И все же через несколько дней Жан снова в Пор-Рояле. Гуляет в парке с супругой, дочерью и сыном. Катрин льнет к нему. Он то и дело вслух вспоминает детство: вот тут он сиживал, вот тут, в Уединении, робел, окруженный пустыми скамьями. Протягивает руку в разные стороны, опускается на колени — показать старшему сыну белые фигуры монахинь вдали. Едва не падает, но успевает ухватиться за плечи мальчика. И думает: «Что же такое жизнь? Просто горстка случайных, разрозненных сцен? Или единая линия, извилистая, но руководимая некой высшей, непреложной волей, более значительной, чем смены декораций?» Знать это не дано. Дано другое — он крепко обнимает сына, дочь, потом обоих, берет их за руки и хочет вывести из парка. Но им не хочется идти за ручку, они бегут вперед, проворные крохотные фигурки мелькают между огромных стволов. Жан ускоряет шаг, боится потерять их, им же совсем не страшно, они с веселым смехом оглядываются на него и убегают еще дальше. А в чьи глаза он сам, ребенком, мог бы заглянуть и убедиться, что есть на свете человек, который не переживет его потерю? Такого человека не было, вот разве что Амон упоминал его имя в молитвах.

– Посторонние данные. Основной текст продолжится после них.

-- ==== Sys2Proof/Machine/Num.lean ====
section
/-!
DEFINITION. Num.lean: element formats, their exact decoding, the single rounding of an exact value to a grid, FP32 arithmetic
and the Philox draw. Chapters 02 and 03 (R41 to R47, R58 to R60, R63, R64, R85, R86, R435). A finite value is an integer times a
power of two, or a ratio of an integer and a positive number: every sum and product is exact, and a result is rounded once.
-/

namespace Sys2Proof.Machine

/-! ### Bytes -/

/-- Little-endian value of bytes (R13). -/
def leNat : List Byte → Nat
  | [] => 0
  | b :: bs => b.toNat + 256 * leNat bs

/-- The `n` little-endian bytes of a value (R13). -/
def natLe : Nat → Nat → List Byte
  | 0, _ => []
  | n + 1, v => BitVec.ofNat 8 v :: natLe n (v / 256)

/-- Bits [lo + w − 1 : lo] of a number. -/
def bitsOf (v lo w : Nat) : Nat := (v / 2 ^ lo) % 2 ^ w

/-- A `w`-bit number read as two's complement. -/
def signed (w v : Nat) : Int :=
  if v % 2 ^ w < 2 ^ (w - 1) then (v % 2 ^ w : Nat) else (v % 2 ^ w : Nat) - (2 ^ w : Nat)

/-- The `w`-bit two's complement code of an integer. -/
def unsign (w : Nat) (v : Int) : Nat := (v % (2 ^ w : Nat)).toNat

/-! ### Formats (Table 2.1, Table 2.2) -/

/-- A floating-point format: exponent bits, mantissa bits, bias, and whether it has Inf and NaN codes as IEEE 754
(`ieee`) or only the all-ones NaN of FP8 E4M3 (`nanTop`). -/
structure FP where
  eb     : Nat
  mb     : Nat
  bias   : Nat
  ieee   : Bool
  nanTop : Bool
deriving DecidableEq, Repr

/-- Table 2.2: the floating-point format of a code. -/
def fpOf : Nat → Option FP
  | 4  => some ⟨2, 1, 1, false, false⟩
  | 5  => some ⟨2, 3, 1, false, false⟩
  | 6  => some ⟨3, 2, 3, false, false⟩
  | 7  => some ⟨4, 3, 7, false, true⟩
  | 8  => some ⟨5, 2, 15, true, false⟩
  | 10 => some ⟨8, 7, 127, true, false⟩
  | 11 => some ⟨5, 10, 15, true, false⟩
  | 12 => some ⟨8, 23, 127, true, false⟩
  | _  => none

/-- FP32. -/
def fp32 : FP := ⟨8, 23, 127, true, false⟩
/-- BF16. -/
def bf16 : FP := ⟨8, 7, 127, true, false⟩

/-- Width in bits of a format code (Table 2.1). -/
def fmtBits : Nat → Nat
  | 0 | 1 | 4 | 9 => 4
  | 5 | 6 => 6
  | 2 | 3 | 7 | 8 | 13 => 8
  | 10 | 11 => 16
  | 12 | 14 => 32
  | _ => 8

/-- Table 2.1, column "Matrix and Strudel operand". -/
def fmtOperand (f : Nat) : Bool := f ≤ 11
/-- Table 2.1, column "Drain output". -/
def fmtDrain (f : Nat) : Bool := f == 2 || f == 7 || f == 8 || f == 10 || f == 11 || f == 12 || f == 14
/-- Table 2.1, column "Glaze element". -/
def fmtGlaze (f : Nat) : Bool := f == 2 || f == 3 || f == 7 || f == 8 || f == 10 || f == 11 || f == 12 || f == 14
/-- Wide formats: BF16 and FP16. -/
def fmtWide (f : Nat) : Bool := f == 10 || f == 11
/-- Four-bit formats, which pair at two Grains per cycle (Table 2.5). -/
def fmtFour (f : Nat) : Bool := f == 0 || f == 1 || f == 4 || f == 9
/-- The integer formats that may have zero points (Table 3.1). -/
def fmtInt (f : Nat) : Bool := f ≤ 3

/-- The smallest and largest value of an integer format (R59, R74). -/
def intRange : Nat → Int × Int
  | 0 => (-8, 7)
  | 1 => (0, 15)
  | 3 => (0, 255)
  | 14 => (-2147483648, 2147483647)
  | _ => (-128, 127)

/-- A decoded element or scale: q × 2^f, NaN or an infinity with its sign (R45 to R47). -/
inductive Dec
  | fin (q f : Int) | nan | inf (neg : Bool)
deriving DecidableEq, Repr

/-- R42, R45, R46: a floating-point code as an exact value. -/
def decFP (p : FP) (bits : Nat) : Dec :=
  let m := bits % 2 ^ p.mb
  let e := bits / 2 ^ p.mb % 2 ^ p.eb
  let neg := bits / 2 ^ (p.mb + p.eb) % 2 == 1
  if p.ieee && e == 2 ^ p.eb - 1 then (if m == 0 then .inf neg else .nan)
  else if p.nanTop && e == 2 ^ p.eb - 1 && m == 2 ^ p.mb - 1 then .nan
  else
    let u : Int := if e == 0 then m else (2 ^ p.mb + m : Nat)
    let f : Int := (if e == 0 then 1 else (e : Int)) - p.bias - p.mb
    .fin (if neg then -u else u) f

/-- R45: a finite narrow element has the weight of its format, so its q is moved to that weight. -/
def toFixed (p : FP) : Dec → Dec
  | .fin q f => let f0 : Int := 1 - p.bias - p.mb
                .fin (q * (2 ^ (f - f0).toNat : Nat)) f0
  | d => d

/-- R45, R46: the element of a format code; BELL4 is decoded through the codebook first (R70). -/
def decElem (fmt : Nat) (cb : List Int) (bits : Nat) : Dec :=
  match fmt with
  | 0 => .fin (signed 4 bits) 0
  | 1 => .fin (bits % 16 : Nat) 0
  | 2 => .fin (signed 8 bits) 0
  | 3 => .fin (bits % 256 : Nat) 0
  | 9 => .fin (cb.getD (bits % 16) 0) 0
  | 14 => .fin (signed 32 bits) 0
  | _ => match fpOf fmt with
    | some p => if fmt == 10 || fmt == 11 || fmt == 12 then decFP p bits else toFixed p (decFP p bits)
    | none => .nan

/-- R47: a group scale. -/
def decScale (isBf16 : Bool) (bits : Nat) : Dec :=
  if isBf16 then decFP bf16 bits
  else if bits % 256 == 255 then .nan else .fin 1 ((bits % 256 : Nat) - 127)

/-- R435: element i of packed storage. -/
def elemAt (fmt : Nat) (data : Nat) (i : Nat) : Nat := bitsOf data (i * fmtBits fmt) (fmtBits fmt)

/-! ### The rounding of one exact value -/

/-- The ways a value is rounded once: to nearest even, stochastically with the draw of R86, or toward +∞ (Table 3.5). -/
inductive Rnd
  | rne | sr (u : Nat) | up
deriving DecidableEq, Repr

/-- Numerator and denominator of n/d × 2^k. -/
def ratShift (n : Int) (d : Nat) (k : Int) : Int × Nat :=
  (n * (2 ^ k.toNat : Nat), d * 2 ^ (-k).toNat)

/-- R85, R59: the multiple of 2^g to which n/d rounds. `t` is the fraction above the lower neighbour in units of 2^-16. -/
def roundGrid (r : Rnd) (n : Int) (d : Nat) (g : Int) : Int :=
  let (n', d') := ratShift n d (-g)
  let lo := n' / d'
  let rem := (n' % d').toNat
  if rem == 0 then lo
  else match r with
    | .rne => if 2 * rem < d' then lo else if 2 * rem > d' then lo + 1 else if lo % 2 == 0 then lo else lo + 1
    | .sr u => if rem * 65536 / d' > u then lo + 1 else lo
    | .up => lo + 1

/-- floor(log2 (n/d)) for positive n and d. -/
def ilog2 (n d : Nat) : Int :=
  let e : Int := (Nat.log2 n : Int) - Nat.log2 d
  if d * 2 ^ e.toNat ≤ n * 2 ^ (-e).toNat then e else e - 1

/-- R59: the grid exponent of a format at the magnitude n/d, subnormals kept. -/
def gridExp (p : FP) (n : Int) (d : Nat) : Int :=
  let emin : Int := 1 - p.bias
  (if n == 0 then emin else max (ilog2 n.natAbs d) emin) - p.mb

/-- The code of magnitude k × 2^g, k at most 2^(mb+1); nothing when it lies beyond the largest finite value. -/
def encMag (p : FP) (k : Nat) (g : Int) : Option Nat :=
  let (k, g) := if k ≥ 2 ^ (p.mb + 1) then (k / 2, g + 1) else (k, g)
  if k < 2 ^ p.mb then some k
  else
    let e := (g + p.mb + p.bias).toNat
    let top := if p.ieee then 2 ^ p.eb - 2 else 2 ^ p.eb - 1
    if e > top then none
    else if p.nanTop && e == top && k - 2 ^ p.mb == 2 ^ p.mb - 1 then none
    else some (e * 2 ^ p.mb + (k - 2 ^ p.mb))

/-- The sign bit of a format. -/
def signBit (p : FP) (neg : Bool) : Nat := if neg then 2 ^ (p.mb + p.eb) else 0
/-- The code of the largest finite value (Table 2.2). -/
def maxFin (p : FP) : Nat :=
  if p.ieee then (2 ^ p.eb - 1) * 2 ^ p.mb - 1 else if p.nanTop then 2 ^ (p.eb + p.mb) - 2 else 2 ^ (p.eb + p.mb) - 1
/-- The code of +Inf of an IEEE-like format. -/
def infCode (p : FP) : Nat := (2 ^ p.eb - 1) * 2 ^ p.mb
/-- R44: the canonical NaN. -/
def nanCode (p : FP) : Nat := if p.nanTop then 2 ^ (p.eb + p.mb) - 1 else infCode p + 2 ^ (p.mb - 1)

/-- A value n/d rounded once to a floating-point format: its sign and, unless it overflows, its magnitude code. -/
def roundFP (p : FP) (r : Rnd) (n : Int) (d : Nat) : Bool × Option Nat :=
  let g := gridExp p n d
  let k := roundGrid r n d g
  (decide (n < 0), encMag p k.natAbs g)

/-! ### Drain (R58 to R60) -/

/-- The value a drain rounds (R58). -/
inductive DVal
  | fin (n : Int) (d : Nat) | nan | inf (neg : Bool)
deriving DecidableEq, Repr

/-- R59, R60, Table 2.8: the code written and whether the entry counts in OUTSAT. A result that rounds to zero is +0 (R43;
log 20). -/
def drainRound (fmt : Nat) (r : Rnd) (v : DVal) : Nat × Bool :=
  match fpOf fmt with
  | some p => match v with
    | .nan => (nanCode p, false)
    | .inf neg => if p.ieee then (signBit p neg + infCode p, false) else (signBit p neg + maxFin p, true)
    | .fin n d => match roundFP p r n d with
      | (_, some 0) => (0, false)
      | (neg, some k) => (signBit p neg + k, false)
      | (neg, none) => (signBit p neg + maxFin p, true)
  | none =>
    let (lo, hi) := intRange fmt
    let w := fmtBits fmt
    match v with
    | .nan => (0, false)
    | .inf neg => (unsign w (if neg then lo else hi), false)
    | .fin n d =>
      let k := roundGrid r n d 0
      if k > hi then (unsign w hi, true) else if k < lo then (unsign w lo, true) else (unsign w k, false)

/-! ### Glaze FP32 (R63, R64, R209) -/

/-- The canonical FP32 NaN. -/
def qnan : Nat := 0x7FC00000
/-- FP32 infinity. -/
def inf32 (neg : Bool) : Nat := if neg then 0xFF800000 else 0x7F800000
/-- Sign of an FP32 code. -/
def neg32 (x : Nat) : Bool := x / 2 ^ 31 % 2 == 1
/-- FP32 zero with a sign. -/
def zero32 (neg : Bool) : Nat := if neg then 0x80000000 else 0

/-- R63: an exact value rounded once to FP32; an exact zero takes the sign given, overflow is an infinity. -/
def rne32 (zneg : Bool) (n : Int) (d : Nat) : Nat :=
  if n == 0 then zero32 zneg
  else match roundFP fp32 .rne n d with
    | (neg, some k) => signBit fp32 neg + k
    | (neg, none) => inf32 neg

/-- q × 2^f rounded once to FP32. -/
def rneDy (zneg : Bool) (q f : Int) : Nat :=
  let (n, d) := ratShift q 1 f
  rne32 zneg n d

/-- The sum of two dyadic values. -/
def addDy (q1 f1 q2 f2 : Int) : Int × Int :=
  let f := min f1 f2
  (q1 * (2 ^ (f1 - f).toNat : Nat) + q2 * (2 ^ (f2 - f).toNat : Nat), f)

/-- Table 2.9, VADD. -/
def vadd32 (x y : Nat) : Nat :=
  match decFP fp32 x, decFP fp32 y with
  | .nan, _ => qnan
  | _, .nan => qnan
  | .inf a, .inf b => if a == b then inf32 a else qnan
  | .inf a, _ => inf32 a
  | _, .inf b => inf32 b
  | .fin q1 f1, .fin q2 f2 =>
    let (q, f) := addDy q1 f1 q2 f2
    rneDy (q1 == 0 && q2 == 0 && neg32 x && neg32 y) q f

/-- Table 2.9, VMUL. -/
def vmul32 (x y : Nat) : Nat :=
  let sg := neg32 x != neg32 y
  match decFP fp32 x, decFP fp32 y with
  | .nan, _ => qnan
  | _, .nan => qnan
  | .inf _, .inf _ => inf32 sg
  | .inf _, .fin q _ => if q == 0 then qnan else inf32 sg
  | .fin q _, .inf _ => if q == 0 then qnan else inf32 sg
  | .fin q1 f1, .fin q2 f2 => rneDy sg (q1 * q2) (f1 + f2)

/-- Table 2.9, VFMA: a × b + c, rounded once. -/
def vfma32 (a b c : Nat) : Nat :=
  let sg := neg32 a != neg32 b
  let addInf (s : Bool) : Nat := match decFP fp32 c with
    | .nan => qnan
    | .inf t => if s == t then inf32 s else qnan
    | .fin _ _ => inf32 s
  match decFP fp32 a, decFP fp32 b, decFP fp32 c with
  | .nan, _, _ => qnan
  | _, .nan, _ => qnan
  | _, _, .nan => qnan
  | .inf _, .inf _, _ => addInf sg
  | .inf _, .fin q _, _ => if q == 0 then qnan else addInf sg
  | .fin q _, .inf _, _ => if q == 0 then qnan else addInf sg
  | .fin _ _, .fin _ _, .inf t => inf32 t
  | .fin q1 f1, .fin q2 f2, .fin q3 f3 =>
    let (q, f) := addDy (q1 * q2) (f1 + f2) q3 f3
    rneDy (q1 * q2 == 0 && q3 == 0 && sg && neg32 c) q f

/-- Table 2.9, VMAX. -/
def vmax32 (x y : Nat) : Nat :=
  match decFP fp32 x, decFP fp32 y with
  | .nan, _ => qnan
  | _, .nan => qnan
  | .inf a, _ => if a then y else x
  | _, .inf b => if b then x else y
  | .fin q1 f1, .fin q2 f2 =>
    if q1 == 0 && q2 == 0 then zero32 (neg32 x && neg32 y)
    else if (addDy q1 f1 (-q2) f2).1 < 0 then y else x

/-- R63: a Glaze element converted to FP32: exact, but INT32, which is rounded to nearest even. -/
def toFP32 (fmt bits : Nat) : Nat :=
  match fpOf fmt with
  | none => match decElem fmt [] bits with
    | .fin q f => rneDy false q f
    | _ => qnan
  | some p => match decFP p bits with
    | .nan => qnan
    | .inf neg => inf32 neg
    | .fin q f => rneDy (bits / 2 ^ (p.mb + p.eb) % 2 == 1) q f

/-- Table 8.11 (R209): an FP32 result converted to the destination format. -/
def fromFP32 (fmt x : Nat) : Nat :=
  if fmt == 12 then (match decFP fp32 x with | .nan => qnan | _ => x)
  else match fpOf fmt with
  | some p => match decFP fp32 x with
    | .nan => nanCode p
    | .inf neg => signBit p neg + (if p.ieee then infCode p else maxFin p)
    | .fin q f =>
      let (n, d) := ratShift q 1 f
      match roundFP p .rne n d with
      | (_, some k) => signBit p (neg32 x) + k
      | (neg, none) => signBit p neg + (if p.ieee then infCode p else maxFin p)
  | none =>
    let (lo, hi) := intRange fmt
    let w := fmtBits fmt
    match decFP fp32 x with
    | .nan => 0
    | .inf neg => unsign w (if neg then lo else hi)
    | .fin q f =>
      let (n, d) := ratShift q 1 f
      unsign w (max lo (min hi (roundGrid .rne n d 0)))

/-! ### The draw (R86) -/

/-- Ten rounds of Philox-4x32 (R86). -/
def philox : Nat → BitVec 32 → BitVec 32 → BitVec 32 → BitVec 32 → BitVec 32 → BitVec 32 →
    BitVec 32 × BitVec 32 × BitVec 32 × BitVec 32
  | 0, _, _, c0, c1, c2, c3 => (c0, c1, c2, c3)
  | n + 1, k0, k1, c0, c1, c2, c3 =>
    let p0 := 0xD2511F53 * c0.toNat
    let p1 := 0xCD9E8D57 * c2.toNat
    philox n (k0 + 0x9E3779B9) (k1 + 0xBB67AE85)
      (BitVec.ofNat 32 (p1 / 2 ^ 32) ^^^ c1 ^^^ k0) (BitVec.ofNat 32 p1)
      (BitVec.ofNat 32 (p0 / 2 ^ 32) ^^^ c3 ^^^ k1) (BitVec.ofNat 32 p0)

/-- philox4x32_10 under a 64-bit key. -/
def philox10 (c0 c1 c2 c3 : BitVec 32) (key : W64) : BitVec 32 × BitVec 32 × BitVec 32 × BitVec 32 :=
  philox 10 (key.truncate 32) ((key >>> 32).truncate 32) c0 c1 c2 c3

/-- draw16 of R86: the 16-bit draw of element idx of tensor tid for purpose p. -/
def draw16 (key : W64) (tid : Nat) (idx : Nat) (p : Nat) : Nat :=
  let (w0, w1, w2, w3) := philox10 (BitVec.ofNat 32 (idx / 8)) (BitVec.ofNat 32 (idx / 2 ^ 35)) (BitVec.ofNat 32 tid)
    (BitVec.ofNat 32 p) key
  let j := idx % 8
  let w := match j / 2 with | 0 => w0 | 1 => w1 | 2 => w2 | _ => w3
  w.toNat / 2 ^ (16 * (j % 2)) % 65536

/-- R88: the seed of SDn for n at least 1. -/
def seedN (seed : W64) (n : Nat) : W64 :=
  let (w0, w1, _, _) := philox10 (BitVec.ofNat 32 n) 0 0 0xFFFFFFFF seed
  w1 ++ w0

end Sys2Proof.Machine
end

— Не слишком ли часто вы там появляетесь в последнее время? — осведомился король.

— Бываю иногда, проведываю тетушку.

— Мне не нравятся эти визиты.

— Опасаться нечего.

— Я все же опасаюсь.

Они беседовали с глазу на глаз, в кабинете, куда король позвал его и стал внушать, что для обитателей Пор-Рояля весь мир — тюрьма, они полны презрения ко всему земному. Но нельзя управлять государством, не признавая ценности светских вещей и соглашаясь с тем, что все людские занятия — пустая суета. Они предлагают жить в полном мраке, такая тьма отвращает народ.

— Однако в этой темноте сформировался не один великий ум, — возразил ему Жан.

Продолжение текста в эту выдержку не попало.